Your objective → Look below for the line that contains "((List.range 256).filter (fun n =>", then copy it and each following line exactly, through and including the line that contains "(∀ a v, ∃ b0, encode".

== Records for the task ==

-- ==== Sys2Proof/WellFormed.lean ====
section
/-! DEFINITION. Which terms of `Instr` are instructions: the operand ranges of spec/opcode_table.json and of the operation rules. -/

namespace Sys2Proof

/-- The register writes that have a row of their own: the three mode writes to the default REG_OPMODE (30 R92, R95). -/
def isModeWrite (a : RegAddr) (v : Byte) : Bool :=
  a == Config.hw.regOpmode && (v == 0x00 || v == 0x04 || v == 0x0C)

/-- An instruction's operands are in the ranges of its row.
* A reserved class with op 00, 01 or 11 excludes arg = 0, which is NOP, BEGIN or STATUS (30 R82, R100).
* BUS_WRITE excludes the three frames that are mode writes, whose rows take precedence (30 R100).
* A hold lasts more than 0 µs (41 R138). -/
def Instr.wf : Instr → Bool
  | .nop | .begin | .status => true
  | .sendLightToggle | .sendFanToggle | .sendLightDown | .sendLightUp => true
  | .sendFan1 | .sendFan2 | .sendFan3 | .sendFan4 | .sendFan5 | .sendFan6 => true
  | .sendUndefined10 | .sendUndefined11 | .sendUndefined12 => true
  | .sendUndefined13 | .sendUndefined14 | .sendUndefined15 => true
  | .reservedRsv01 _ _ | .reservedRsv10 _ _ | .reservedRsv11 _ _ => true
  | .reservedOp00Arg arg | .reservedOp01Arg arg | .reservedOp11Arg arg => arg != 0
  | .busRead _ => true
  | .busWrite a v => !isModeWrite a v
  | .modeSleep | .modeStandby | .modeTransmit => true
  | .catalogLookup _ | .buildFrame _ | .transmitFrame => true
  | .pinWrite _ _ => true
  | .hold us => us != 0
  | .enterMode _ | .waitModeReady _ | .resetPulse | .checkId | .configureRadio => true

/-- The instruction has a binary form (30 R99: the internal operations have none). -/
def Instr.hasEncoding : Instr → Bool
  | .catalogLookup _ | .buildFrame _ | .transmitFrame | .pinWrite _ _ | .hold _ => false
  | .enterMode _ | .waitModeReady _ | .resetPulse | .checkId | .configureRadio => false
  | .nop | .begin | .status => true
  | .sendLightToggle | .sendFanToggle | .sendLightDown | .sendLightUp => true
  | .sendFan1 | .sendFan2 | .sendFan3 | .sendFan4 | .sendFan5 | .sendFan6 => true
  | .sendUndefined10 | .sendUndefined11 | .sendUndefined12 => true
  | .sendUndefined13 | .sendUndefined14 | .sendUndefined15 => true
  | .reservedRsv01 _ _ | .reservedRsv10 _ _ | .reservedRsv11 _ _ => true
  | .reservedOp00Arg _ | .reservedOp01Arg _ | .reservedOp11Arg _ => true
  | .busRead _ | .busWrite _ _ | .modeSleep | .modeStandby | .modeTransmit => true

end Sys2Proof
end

===
== Records for the task ==

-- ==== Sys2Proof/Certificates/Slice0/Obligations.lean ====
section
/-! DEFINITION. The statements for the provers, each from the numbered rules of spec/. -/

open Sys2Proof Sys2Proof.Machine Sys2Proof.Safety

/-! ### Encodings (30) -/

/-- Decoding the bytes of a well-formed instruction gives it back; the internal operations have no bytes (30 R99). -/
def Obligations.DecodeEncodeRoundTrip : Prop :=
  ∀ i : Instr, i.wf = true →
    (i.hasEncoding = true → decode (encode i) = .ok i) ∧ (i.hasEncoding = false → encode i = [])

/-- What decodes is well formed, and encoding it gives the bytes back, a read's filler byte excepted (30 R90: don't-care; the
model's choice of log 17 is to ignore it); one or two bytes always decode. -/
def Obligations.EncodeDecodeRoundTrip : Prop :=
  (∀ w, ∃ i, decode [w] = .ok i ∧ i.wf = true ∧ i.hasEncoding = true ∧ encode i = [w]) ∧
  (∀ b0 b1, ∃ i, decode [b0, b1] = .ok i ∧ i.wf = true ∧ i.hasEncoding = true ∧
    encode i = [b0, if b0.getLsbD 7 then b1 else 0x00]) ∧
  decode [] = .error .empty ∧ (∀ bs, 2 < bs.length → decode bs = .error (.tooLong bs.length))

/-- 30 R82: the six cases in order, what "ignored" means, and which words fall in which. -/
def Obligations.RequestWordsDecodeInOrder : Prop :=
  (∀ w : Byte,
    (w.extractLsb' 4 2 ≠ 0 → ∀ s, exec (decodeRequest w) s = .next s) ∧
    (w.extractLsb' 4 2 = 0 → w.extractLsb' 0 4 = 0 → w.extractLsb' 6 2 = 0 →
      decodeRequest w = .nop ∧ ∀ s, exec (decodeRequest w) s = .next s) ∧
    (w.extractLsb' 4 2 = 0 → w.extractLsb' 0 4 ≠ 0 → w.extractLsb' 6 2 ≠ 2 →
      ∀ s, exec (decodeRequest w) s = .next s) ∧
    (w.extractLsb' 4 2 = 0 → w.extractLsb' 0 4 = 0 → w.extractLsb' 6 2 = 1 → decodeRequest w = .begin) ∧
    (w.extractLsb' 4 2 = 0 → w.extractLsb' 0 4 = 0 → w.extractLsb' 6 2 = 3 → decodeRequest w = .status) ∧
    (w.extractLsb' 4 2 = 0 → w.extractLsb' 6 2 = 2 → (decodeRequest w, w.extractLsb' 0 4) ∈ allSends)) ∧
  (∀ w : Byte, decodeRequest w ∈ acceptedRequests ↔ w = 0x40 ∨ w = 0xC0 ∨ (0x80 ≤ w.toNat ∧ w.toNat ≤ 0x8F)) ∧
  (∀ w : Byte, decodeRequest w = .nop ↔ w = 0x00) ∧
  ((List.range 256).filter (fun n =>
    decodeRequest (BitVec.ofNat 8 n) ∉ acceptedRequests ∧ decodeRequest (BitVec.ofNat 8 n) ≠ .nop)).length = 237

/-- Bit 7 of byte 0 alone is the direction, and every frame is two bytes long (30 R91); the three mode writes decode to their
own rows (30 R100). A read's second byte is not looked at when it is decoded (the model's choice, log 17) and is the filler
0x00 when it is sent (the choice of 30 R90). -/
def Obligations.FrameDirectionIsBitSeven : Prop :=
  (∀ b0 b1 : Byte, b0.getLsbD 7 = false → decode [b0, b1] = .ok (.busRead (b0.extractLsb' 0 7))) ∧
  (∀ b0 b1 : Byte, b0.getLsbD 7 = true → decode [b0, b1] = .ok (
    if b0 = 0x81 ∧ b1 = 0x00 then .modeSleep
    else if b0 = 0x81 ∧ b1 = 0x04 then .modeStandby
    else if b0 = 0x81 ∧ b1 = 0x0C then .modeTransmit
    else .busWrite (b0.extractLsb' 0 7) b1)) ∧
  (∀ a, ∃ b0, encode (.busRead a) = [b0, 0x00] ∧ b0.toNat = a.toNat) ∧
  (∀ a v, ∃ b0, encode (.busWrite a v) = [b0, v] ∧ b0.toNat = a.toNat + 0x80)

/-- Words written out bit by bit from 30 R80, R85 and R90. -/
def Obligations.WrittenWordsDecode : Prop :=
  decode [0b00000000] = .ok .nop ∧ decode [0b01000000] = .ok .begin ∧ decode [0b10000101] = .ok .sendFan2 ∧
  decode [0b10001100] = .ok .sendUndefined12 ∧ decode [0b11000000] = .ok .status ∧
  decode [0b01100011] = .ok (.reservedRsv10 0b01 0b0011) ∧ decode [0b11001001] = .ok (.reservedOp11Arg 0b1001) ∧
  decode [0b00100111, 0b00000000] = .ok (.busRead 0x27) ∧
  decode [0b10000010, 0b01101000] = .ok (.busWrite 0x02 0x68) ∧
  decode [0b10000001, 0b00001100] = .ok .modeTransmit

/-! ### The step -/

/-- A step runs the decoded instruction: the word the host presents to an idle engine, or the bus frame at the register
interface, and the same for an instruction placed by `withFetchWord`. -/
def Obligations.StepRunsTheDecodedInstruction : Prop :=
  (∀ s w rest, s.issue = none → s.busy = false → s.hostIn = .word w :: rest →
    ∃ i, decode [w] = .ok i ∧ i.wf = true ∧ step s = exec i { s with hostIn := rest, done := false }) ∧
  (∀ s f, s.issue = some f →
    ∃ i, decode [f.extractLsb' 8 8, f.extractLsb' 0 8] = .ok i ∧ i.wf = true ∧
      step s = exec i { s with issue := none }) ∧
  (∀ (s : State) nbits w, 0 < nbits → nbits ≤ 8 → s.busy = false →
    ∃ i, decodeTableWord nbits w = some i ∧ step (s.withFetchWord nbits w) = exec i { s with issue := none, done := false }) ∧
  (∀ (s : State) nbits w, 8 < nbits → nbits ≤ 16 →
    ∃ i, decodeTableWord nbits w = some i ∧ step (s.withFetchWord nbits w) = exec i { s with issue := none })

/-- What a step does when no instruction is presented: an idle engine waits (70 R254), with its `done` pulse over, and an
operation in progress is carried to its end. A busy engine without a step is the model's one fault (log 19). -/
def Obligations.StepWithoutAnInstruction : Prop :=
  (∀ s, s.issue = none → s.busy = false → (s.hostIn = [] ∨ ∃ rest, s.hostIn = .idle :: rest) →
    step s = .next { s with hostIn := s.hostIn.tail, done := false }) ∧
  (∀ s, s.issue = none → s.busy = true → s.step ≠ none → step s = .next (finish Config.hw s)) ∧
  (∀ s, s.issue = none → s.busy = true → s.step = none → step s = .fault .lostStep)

===

Response box →
  ((List.range 256).filter (fun n =>
    decodeRequest (BitVec.ofNat 8 n) ∉ acceptedRequests ∧ decodeRequest (BitVec.ofNat 8 n) ≠ .nop)).length = 237

/-- Bit 7 of byte 0 alone is the direction, and every frame is two bytes long (30 R91); the three mode writes decode to their
own rows (30 R100). A read's second byte is not looked at when it is decoded (the model's choice, log 17) and is the filler
0x00 when it is sent (the choice of 30 R90). -/
def Obligations.FrameDirectionIsBitSeven : Prop :=
  (∀ b0 b1 : Byte, b0.getLsbD 7 = false → decode [b0, b1] = .ok (.busRead (b0.extractLsb' 0 7))) ∧
  (∀ b0 b1 : Byte, b0.getLsbD 7 = true → decode [b0, b1] = .ok (
    if b0 = 0x81 ∧ b1 = 0x00 then .modeSleep
    else if b0 = 0x81 ∧ b1 = 0x04 then .modeStandby
    else if b0 = 0x81 ∧ b1 = 0x0C then .modeTransmit
    else .busWrite (b0.extractLsb' 0 7) b1)) ∧
  (∀ a, ∃ b0, encode (.busRead a) = [b0, 0x00] ∧ b0.toNat = a.toNat) ∧
  (∀ a v, ∃ b0, encode (.busWrite a v) = [b0, v] ∧ b0.toNat = a.toNat + 0x80)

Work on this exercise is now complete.